(Beginning of Supplied entries)
-- ==== Sys2Proof/Machine/Tagged.lean ====
section
/-!
DEFINITION. The full/empty words of the scratchpad: LDF, LDFF, STE, STF and SETE (R58, R59, R133, Table 7.2).
-/
namespace Sys2Proof.Machine

/-- The tag of the scratchpad word at a physical address (R58). -/
def State.isFull (s : State) (pa : Nat) : Bool := s.full.getD pa false

/-- The tag set; EMPTY is what an unlisted word has. -/
def State.setTag (s : State) (pa : Nat) (b : Bool) : State :=
  { s with full := if b then s.full.set pa true else s.full.erase pa }

/-- The word written by a thread and its tag set in one step (R57); over the results of a matrix operation that the thread
has not observed it leaves what is undefined (R64). -/
def State.fillWord (s : State) (id pa : Nat) (w : Word) : State :=
  ({ s with mem := s.mem.writeBytes pa (toBytes 4 w.toNat) }.blur (s.ctx id) pa 4).setTag pa true

/-- The oldest waiter on a word that its tag lets in: LDF and LDFF when FULL, STE when EMPTY (R59, R133). -/
def State.eligible (s : State) (pa : Nat) : Option Nat :=
  (s.waiters (fun p => match p with
    | .tagged a k _ _ => decide (a = pa) && (if s.isFull pa then decide (k ≠ 2) else decide (k = 2))
    | _ => false)).head?

/-- One waiter served: its access is made and it resumes. -/
def State.serveOne (s : State) (pa id : Nat) : State :=
  match (s.ctx id).parkKind with
  | some (.tagged _ k dst data) =>
    if k = 2 then (s.fillWord id pa data).updCtx id Ctx.wake
    else
      let s := s.updCtx id (fun c => (c.setV dst (BitVec.ofNat 32 (s.atomicNat id pa 4))).wake)
      if k = 0 then s.setTag pa false else s
  | _ => s

/-- The parked waiters on a word are served in arrival order, one at a time (R59); n bounds how many. -/
def State.serveTagged (s : State) (pa : Nat) : Nat → State
  | 0 => s
  | n + 1 =>
    match s.eligible pa with
    | some id => (s.serveOne pa id).serveTagged pa n
    | none => s

/-- Serves a word until no waiter can be let in. -/
def State.serveWord (s : State) (pa : Nat) : State := s.serveTagged pa s.ctxs.length

/-- A tagged word of one thread at its word's address: k is 0 LDF, 1 LDFF, 2 STE, 3 STF, 4 SETE. -/
def taggedAt (k : Nat) (d : RegField) (s : State) (is : Issue) (id : Nat) (ea : DWord) (pa : Nat) : State × Bool :=
  let c := s.ctx id
  let now := s.now is.core
  match regionOf pa with
  | .scratch core off =>
    match if k ≤ 2 then s.tagWaitTrap c is.pc core off else none with
    | some t => (s.trapAt id is.pc t, false)
    | none =>
    match s.respond is id ea pa 4 true with
    | some t => (t, false)
    | none =>
      let s := s.drainOwn id pa 4
      let scope := autoScope c.core core
      if k = 3 then ((s.fillWord id pa (c.rd now d 0)).serveWord pa, true)
      else if k = 4 then ((s.setTag pa false).serveWord pa, true)
      else if k = 2 then
        if s.isFull pa then (s.parkThread id (.tagged pa 2 0 (c.rd now d 0)) scope, false)
        else ((s.fillWord id pa (c.rd now d 0)).serveWord pa, true)
      else
        let dst := c.resolve now d
        if s.isFull pa then
          let o := s.threadOp is id [dst] ea (accessInfo 4 true false) false
            (.value pa [BitVec.ofNat 32 (s.atomicNat id pa 4)])
          let s := s.addOp o
          ((if k = 0 then s.setTag pa false else s).serveWord pa, true)
        else (s.parkThread id (.tagged pa k dst 0) scope, false)
  | _ => (s.trapAt id is.pc ⟨0x101, ea, BitVec.ofNat 32 (accessInfo 4 true false)⟩, false)

/-- A tagged word of one thread (R133): steps 2 to 5 of R128 first, then the wait check, then the access. -/
def taggedThread (k : Nat) (d a : RegField) (o : BitVec 7) (s : State) (is : Issue) (id : Nat) : State × Bool :=
  let ea := effective (s.ctx id) (s.now is.core) a o 4
  match s.reach is id ea 4 4 needRW true .tagged false with
  | .stop t => (t, false)
  | .ok s pa _ => taggedAt k d s is id ea pa

/-- A release waits until every earlier write of its threads has been performed (R60): the step it waits for. -/
def storesPending (s : State) (is : Issue) : Option (Option Instr) :=
  (is.cohort.findSome? s.oldestStore).map some

/-- LDF (R133): waits for FULL, reads and empties. -/
def execLdf (ctl : Ctl) (d a : RegField) (o : BitVec 7) (s : State) : Host.Outcome State Fault Refusal :=
  next (foldWord s (wordInfo (.ldf ctl d a o)) (s.barred false) (taggedThread 0 d a o))
/-- LDFF (R133): waits for FULL and leaves it. -/
def execLdff (ctl : Ctl) (d a : RegField) (o : BitVec 7) (s : State) : Host.Outcome State Fault Refusal :=
  next (foldWord s (wordInfo (.ldff ctl d a o)) (s.barred false) (taggedThread 1 d a o))
/-- STE (R133): waits for EMPTY, writes and fills; a release (R56). -/
def execSte (ctl : Ctl) (d a : RegField) (o : BitVec 7) (s : State) : Host.Outcome State Fault Refusal :=
  next (s.holdFirst storesPending (fun s =>
    foldWord s (wordInfo (.ste ctl d a o)) noneBusy (withDeferred (taggedThread 2 d a o))))
/-- STF (R133): writes and fills without waiting; a release (R56). -/
def execStf (ctl : Ctl) (d a : RegField) (o : BitVec 7) (s : State) : Host.Outcome State Fault Refusal :=
  next (s.holdFirst storesPending (fun s =>
    foldWord s (wordInfo (.stf ctl d a o)) noneBusy (withDeferred (taggedThread 3 d a o))))
/-- SETE (R133): empties the word. -/
def execSete (ctl : Ctl) (a : RegField) (o : BitVec 7) (s : State) : Host.Outcome State Fault Refusal :=
  next (foldWord s (wordInfo (.sete ctl a o)) (s.barred false) (taggedThread 4 0 a o))

end Sys2Proof.Machine
end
(End of Supplied entries)
The task: Your answer must be the complete data, repeated word for word.

Completed task:
-- ==== Sys2Proof/Machine/Tagged.lean ====
section
/-!
DEFINITION. The full/empty words of the scratchpad: LDF, LDFF, STE, STF and SETE (R58, R59, R133, Table 7.2).
-/
namespace Sys2Proof.Machine

/-- The tag of the scratchpad word at a physical address (R58). -/
def State.isFull (s : State) (pa : Nat) : Bool := s.full.getD pa false

/-- The tag set; EMPTY is what an unlisted word has. -/
def State.setTag (s : State) (pa : Nat) (b : Bool) : State :=
  { s with full := if b then s.full.set pa true else s.full.erase pa }

/-- The word written by a thread and its tag set in one step (R57); over the results of a matrix operation that the thread
has not observed it leaves what is undefined (R64). -/
def State.fillWord (s : State) (id pa : Nat) (w : Word) : State :=
  ({ s with mem := s.mem.writeBytes pa (toBytes 4 w.toNat) }.blur (s.ctx id) pa 4).setTag pa true

/-- The oldest waiter on a word that its tag lets in: LDF and LDFF when FULL, STE when EMPTY (R59, R133). -/
def State.eligible (s : State) (pa : Nat) : Option Nat :=
  (s.waiters (fun p => match p with
    | .tagged a k _ _ => decide (a = pa) && (if s.isFull pa then decide (k ≠ 2) else decide (k = 2))
    | _ => false)).head?

/-- One waiter served: its access is made and it resumes. -/
def State.serveOne (s : State) (pa id : Nat) : State :=
  match (s.ctx id).parkKind with
  | some (.tagged _ k dst data) =>
    if k = 2 then (s.fillWord id pa data).updCtx id Ctx.wake
    else
      let s := s.updCtx id (fun c => (c.setV dst (BitVec.ofNat 32 (s.atomicNat id pa 4))).wake)
      if k = 0 then s.setTag pa false else s
  | _ => s

/-- The parked waiters on a word are served in arrival order, one at a time (R59); n bounds how many. -/
def State.serveTagged (s : State) (pa : Nat) : Nat → State
  | 0 => s
  | n + 1 =>
    match s.eligible pa with
    | some id => (s.serveOne pa id).serveTagged pa n
    | none => s

/-- Serves a word until no waiter can be let in. -/
def State.serveWord (s : State) (pa : Nat) : State := s.serveTagged pa s.ctxs.length

/-- A tagged word of one thread at its word's address: k is 0 LDF, 1 LDFF, 2 STE, 3 STF, 4 SETE. -/
def taggedAt (k : Nat) (d : RegField) (s : State) (is : Issue) (id : Nat) (ea : DWord) (pa : Nat) : State × Bool :=
  let c := s.ctx id
  let now := s.now is.core
  match regionOf pa with
  | .scratch core off =>
    match if k ≤ 2 then s.tagWaitTrap c is.pc core off else none with
    | some t => (s.trapAt id is.pc t, false)
    | none =>
    match s.respond is id ea pa 4 true with
    | some t => (t, false)
    | none =>
      let s := s.drainOwn id pa 4
      let scope := autoScope c.core core
      if k = 3 then ((s.fillWord id pa (c.rd now d 0)).serveWord pa, true)
      else if k = 4 then ((s.setTag pa false).serveWord pa, true)
      else if k = 2 then
        if s.isFull pa then (s.parkThread id (.tagged pa 2 0 (c.rd now d 0)) scope, false)
        else ((s.fillWord id pa (c.rd now d 0)).serveWord pa, true)
      else
        let dst := c.resolve now d
        if s.isFull pa then
          let o := s.threadOp is id [dst] ea (accessInfo 4 true false) false
            (.value pa [BitVec.ofNat 32 (s.atomicNat id pa 4)])
          let s := s.addOp o
          ((if k = 0 then s.setTag pa false else s).serveWord pa, true)
        else (s.parkThread id (.tagged pa k dst 0) scope, false)
  | _ => (s.trapAt id is.pc ⟨0x101, ea, BitVec.ofNat 32 (accessInfo 4 true false)⟩, false)

/-- A tagged word of one thread (R133): steps 2 to 5 of R128 first, then the wait check, then the access. -/
def taggedThread (k : Nat) (d a : RegField) (o : BitVec 7) (s : State) (is : Issue) (id : Nat) : State × Bool :=
  let ea := effective (s.ctx id) (s.now is.core) a o 4
  match s.reach is id ea 4 4 needRW true .tagged false with
  | .stop t => (t, false)
  | .ok s pa _ => taggedAt k d s is id ea pa

/-- A release waits until every earlier write of its threads has been performed (R60): the step it waits for. -/
def storesPending (s : State) (is : Issue) : Option (Option Instr) :=
  (is.cohort.findSome? s.oldestStore).map some

/-- LDF (R133): waits for FULL, reads and empties. -/
def execLdf (ctl : Ctl) (d a : RegField) (o : BitVec 7) (s : State) : Host.Outcome State Fault Refusal :=
  next (foldWord s (wordInfo (.ldf ctl d a o)) (s.barred false) (taggedThread 0 d a o))
/-- LDFF (R133): waits for FULL and leaves it. -/
def execLdff (ctl : Ctl) (d a : RegField) (o : BitVec 7) (s : State) : Host.Outcome State Fault Refusal :=
  next (foldWord s (wordInfo (.ldff ctl d a o)) (s.barred false) (taggedThread 1 d a o))
/-- STE (R133): waits for EMPTY, writes and fills; a release (R56). -/
def execSte (ctl : Ctl) (d a : RegField) (o : BitVec 7) (s : State) : Host.Outcome State Fault Refusal :=
  next (s.holdFirst storesPending (fun s =>
    foldWord s (wordInfo (.ste ctl d a o)) noneBusy (withDeferred (taggedThread 2 d a o))))
/-- STF (R133): writes and fills without waiting; a release (R56). -/
def execStf (ctl : Ctl) (d a : RegField) (o : BitVec 7) (s : State) : Host.Outcome State Fault Refusal :=
  next (s.holdFirst storesPending (fun s =>
    foldWord s (wordInfo (.stf ctl d a o)) noneBusy (withDeferred (taggedThread 3 d a o))))
/-- SETE (R133): empties the word. -/
def execSete (ctl : Ctl) (a : RegField) (o : BitVec 7) (s : State) : Host.Outcome State Fault Refusal :=
  next (foldWord s (wordInfo (.sete ctl a o)) (s.barred false) (taggedThread 4 0 a o))

end Sys2Proof.Machine
end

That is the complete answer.